▸ Work instruction
Below are some records. Return exactly the lines from the one containing "exec (instrOfKind k) s = .refused .noFrameAwaited) ∧" through the one containing "(s.sess ≠ .ready →", both included, and only those.

Source records: Begin

/-- R98: the size check comes first, and the kind alone decides the shape. -/
def Obligations.DecodeFrameByKind : Prop :=
  (∀ k n buf, frameLen k = some n → buf.length ≠ n → decodeFrame k buf = .error .sizeMismatch) ∧
  (∀ buf, buf.length = 7 →
    decodeFrame .touch0 buf = .ok (.touch (unpackTouchReport (slice buf 0 7)) none none)) ∧
  (∀ buf, buf.length = 17 →
    decodeFrame .touch1 buf =
      .ok (.touch (unpackTouchReport (slice buf 0 7)) (some (unpackTouchRecord (slice buf 7 17))) none)) ∧
  (∀ buf, buf.length = 27 →
    decodeFrame .touch2 buf =
      .ok (.touch (unpackTouchReport (slice buf 0 7)) (some (unpackTouchRecord (slice buf 7 17)))
        (some (unpackTouchRecord (slice buf 17 27))))) ∧
  (∀ buf, buf.length = 14 → decodeFrame .button buf = .ok (.button (unpackButtonRecord (slice buf 0 14))))

/-- R106, R122: no field value is checked. Every buffer of the kind's size decodes, to an event of the kind's shape. -/
def Obligations.OnlySizeIsChecked : Prop :=
  ∀ k n buf, frameLen k = some n → buf.length = n → ∃ ev, decodeFrame k buf = .ok ev ∧ eventKind ev = some k

/-! ## The kinds -/

/-- R93: `EMPTY` in a READ is `NoDataAvailable` with no frame read, in an OPEN it is success; only `02 00` is the sentinel. -/
def Obligations.EmptyMeaning : Prop :=
  (∀ s : State, s.phase = .readLen →
    exec .empty s = .next { s with lenLatch := 2, kindLatch := .empty, phase := .idle, busy := false,
                                   outbox := s.outbox ++ [.response (.err .noDataAvailable)] }) ∧
  (∀ s : State, s.phase = .openLen →
    exec .empty s = .next { s with lenLatch := 2, sess := .ready, phase := .idle, busy := false,
                                   outbox := s.outbox ++ [.response .openOk] }) ∧
  (∀ b0 b1 : Byte, decode (.frame [b0, b1]) = .ok .empty ↔ b0 = 0x02 ∧ b1 = 0x00)

/-- R96: `INVALID(v)` is every two bytes with an unrecognised value `v`. In a READ it is `InvalidMessageLen(v)` with no frame read; in
an OPEN it consumes an attempt, and the fifth is reported. -/
def Obligations.InvalidMeaning : Prop :=
  ∀ v : Word, (Instr.invalid v).wf = true →
    (∀ (b0 b1 : Byte) more, decode (.frame (b0 :: b1 :: more)) = .ok (.invalid v) ↔ b0.toNat + 256 * b1.toNat = v.toNat) ∧
    (∀ s : State, s.phase = .readLen →
      exec (.invalid v) s = .next { s with lenLatch := v, kindLatch := .invalid v, phase := .idle, busy := false,
                                           outbox := s.outbox ++ [.response (.err (.invalidMessageLen v))] }) ∧
    (∀ s : State, s.phase = .openLen → s.attempt < 5 →
      exec (.invalid v) s = .next { s with lenLatch := v, attempt := s.attempt + 1,
                                           outbox := s.outbox ++ [.request (.memRead 0x24 0 2)] }) ∧
    (∀ s : State, s.phase = .openLen → s.attempt = 5 →
      exec (.invalid v) s = .next { s with lenLatch := v, sess := .faulted, phase := .idle, busy := false,
                                           outbox := s.outbox ++ [.response (.err (.invalidMessageLen v))] })

/-- R103, R104, R105: the three touch kinds in a READ. -/
def Obligations.TouchKindsMeaning : Prop :=
  FrameMeaning .touch0 .touch0 7 (fun buf => .touch (unpackTouchReport (slice buf 0 7)) none none) ∧
  FrameMeaning .touch1 .touch1 17
    (fun buf => .touch (unpackTouchReport (slice buf 0 7)) (some (unpackTouchRecord (slice buf 7 17))) none) ∧
  FrameMeaning .touch2 .touch2 27
    (fun buf => .touch (unpackTouchReport (slice buf 0 7)) (some (unpackTouchRecord (slice buf 7 17)))
      (some (unpackTouchRecord (slice buf 17 27))))

/-- R121: the button kind in a READ. -/
def Obligations.ButtonMeaning : Prop :=
  FrameMeaning .button .button 14 (fun buf => .button (unpackButtonRecord (slice buf 0 14)))

/-- The model's choice, log 18, is that a kind has a meaning of its own in an OPEN: there the step runs OPEN, for which the kinds other than
`EMPTY` play no part (R92). What the meaning says is R132's: in a handshake a frame's length is not a frame to fetch; like every value other
than 2 it consumes an attempt, and the fifth faults the session and is reported. -/
def Obligations.FrameLengthsInHandshake : Prop :=
  ∀ k n, frameLen k = some n →
    (∀ s : State, s.phase = .openLen → s.attempt < 5 →
      exec (instrOfKind k) s = .next { s with lenLatch := BitVec.ofNat 16 n, attempt := s.attempt + 1,
                                              outbox := s.outbox ++ [.request (.memRead 0x24 0 2)] }) ∧
    (∀ s : State, s.phase = .openLen → s.attempt = 5 →
      exec (instrOfKind k) s =
        .next { s with lenLatch := BitVec.ofNat 16 n, sess := .faulted, phase := .idle, busy := false,
                       outbox := s.outbox ++ [.response (.err (.invalidMessageLen (BitVec.ofNat 16 n)))] })

/-- The model's choice, log 17 (R136 has no such row): a kind stops by name in a phase in which no length and no frame is read, and a kind
without a frame also where a frame is awaited. -/
def Obligations.KindsStopOutsideReads : Prop :=
  (∀ k (s : State), s.phase = .idle ∨ s.phase = .querySig ∨ s.phase = .readSig →
    exec (instrOfKind k) s = .refused .noFrameAwaited) ∧
  (∀ k (s : State), frameLen k = none → s.phase = .readFrame → exec (instrOfKind k) s = .refused .noFrameAwaited)

/-! ## The commands -/

/-- R136, first rows: an available command is accepted, `busy` is set and the first request goes out. -/
def Obligations.CommandsStart : Prop :=
  ∀ s : State, s.phase = .idle → s.busy = false →
    (s.sess = .uninitialized →
      exec .openCmd s = .next { s with busy := true, attempt := 1, phase := .openLen,
                                       outbox := s.outbox ++ [.request (.memRead 0x24 0 2)] }) ∧
    (s.sess = .ready →
      exec .queryCmd s = .next { s with busy := true, phase := .querySig, outbox := s.outbox ++ [.request .signalQuery] }) ∧
    (s.sess = .ready →
      exec .readCmd s = .next { s with busy := true, phase := .readSig, outbox := s.outbox ++ [.request .signalQuery] })

/-- R137: a command issued in a session state in which it is not available is refused, and nothing else changes. -/
def Obligations.WrongStateRefused : Prop :=
  ∀ s : State, s.phase = .idle → s.busy = false →
    (s.sess ≠ .uninitialized →
      exec .openCmd s = .next { s with outbox := s.outbox ++ [.response (.refused .wrongState)] }) ∧
    (s.sess ≠ .ready →
      exec .queryCmd s = .next { s with outbox := s.outbox ++ [.response (.refused .wrongState)] } ∧
      exec .readCmd s = .next { s with outbox := s.outbox ++ [.response (.refused .wrongState)] })

/-- R136, the rows of `OPEN_LEN`: what OPEN does with each answer to a length read. -/
def Obligations.HandshakeAnswers : Prop :=
  ∀ (s : State) rest, s.phase = .openLen →
    (∀ e, s.inbox = .bus (.busErr e) :: rest →
      exec .openCmd s = .next { s with inbox := rest, phase := .idle, busy := false,
                                       outbox := s.outbox ++ [.response (.err (.busError e))] }) ∧
    (∀ buf, s.inbox = .bus (.ok buf) :: rest → buf.length ≠ 2 →
      exec .openCmd s = .next { s with inbox := rest, phase := .idle, busy := false,
                                       outbox := s.outbox ++ [.response (.err .sizeMismatch)] }) ∧
    (∀ buf, s.inbox = .bus (.ok buf) :: rest → buf.length = 2 → le16 buf 0 = 2 →
      exec .openCmd s = .next { s with inbox := rest, lenLatch := 2, sess := .ready, phase := .idle, busy := false,
                                       outbox := s.outbox ++ [.response .openOk] }) ∧
    (∀ buf, s.inbox = .bus (.ok buf) :: rest → buf.length = 2 → le16 buf 0 ≠ 2 → s.attempt < 5 →
      exec .openCmd s = .next { s with inbox := rest, lenLatch := le16 buf 0, attempt := s.attempt + 1,
                                       outbox := s.outbox ++ [.request (.memRead 0x24 0 2)] }) ∧
    (∀ buf, s.inbox = .bus (.ok buf) :: rest → buf.length = 2 → le16 buf 0 ≠ 2 → s.attempt = 5 →
      exec .openCmd s = .next { s with inbox := rest, lenLatch := le16 buf 0, sess := .faulted, phase := .idle, busy := false,
                                       outbox := s.outbox ++ [.response (.err (.invalidMessageLen (le16 buf 0)))] })

/-- R136, the rows of `QUERY_SIG`: what QUERY does with each answer to its signal query. -/
def Obligations.QueryAnswers : Prop :=
  ∀ (s : State) rest, s.phase = .querySig →
    (∀ l, s.inbox = .sig (.line l) :: rest →
      exec .queryCmd s = .next { s with inbox := rest, phase := .idle, busy := false,
                                        outbox := s.outbox ++ [.response (.queryOk (l == .low))] }) ∧
    (∀ e, s.inbox = .sig (.ioErr e) :: rest →
      exec .queryCmd s = .next { s with inbox := rest, phase := .idle, busy := false,
                                        outbox := s.outbox ++ [.response (.err (.ioError e))] })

Source records: End

▸ Task response
    exec (instrOfKind k) s = .refused .noFrameAwaited) ∧
  (∀ k (s : State), frameLen k = none → s.phase = .readFrame → exec (instrOfKind k) s = .refused .noFrameAwaited)

/-! ## The commands -/

/-- R136, first rows: an available command is accepted, `busy` is set and the first request goes out. -/
def Obligations.CommandsStart : Prop :=
  ∀ s : State, s.phase = .idle → s.busy = false →
    (s.sess = .uninitialized →
      exec .openCmd s = .next { s with busy := true, attempt := 1, phase := .openLen,
                                       outbox := s.outbox ++ [.request (.memRead 0x24 0 2)] }) ∧
    (s.sess = .ready →
      exec .queryCmd s = .next { s with busy := true, phase := .querySig, outbox := s.outbox ++ [.request .signalQuery] }) ∧
    (s.sess = .ready →
      exec .readCmd s = .next { s with busy := true, phase := .readSig, outbox := s.outbox ++ [.request .signalQuery] })

/-- R137: a command issued in a session state in which it is not available is refused, and nothing else changes. -/
def Obligations.WrongStateRefused : Prop :=
  ∀ s : State, s.phase = .idle → s.busy = false →
    (s.sess ≠ .uninitialized →
      exec .openCmd s = .next { s with outbox := s.outbox ++ [.response (.refused .wrongState)] }) ∧
    (s.sess ≠ .ready →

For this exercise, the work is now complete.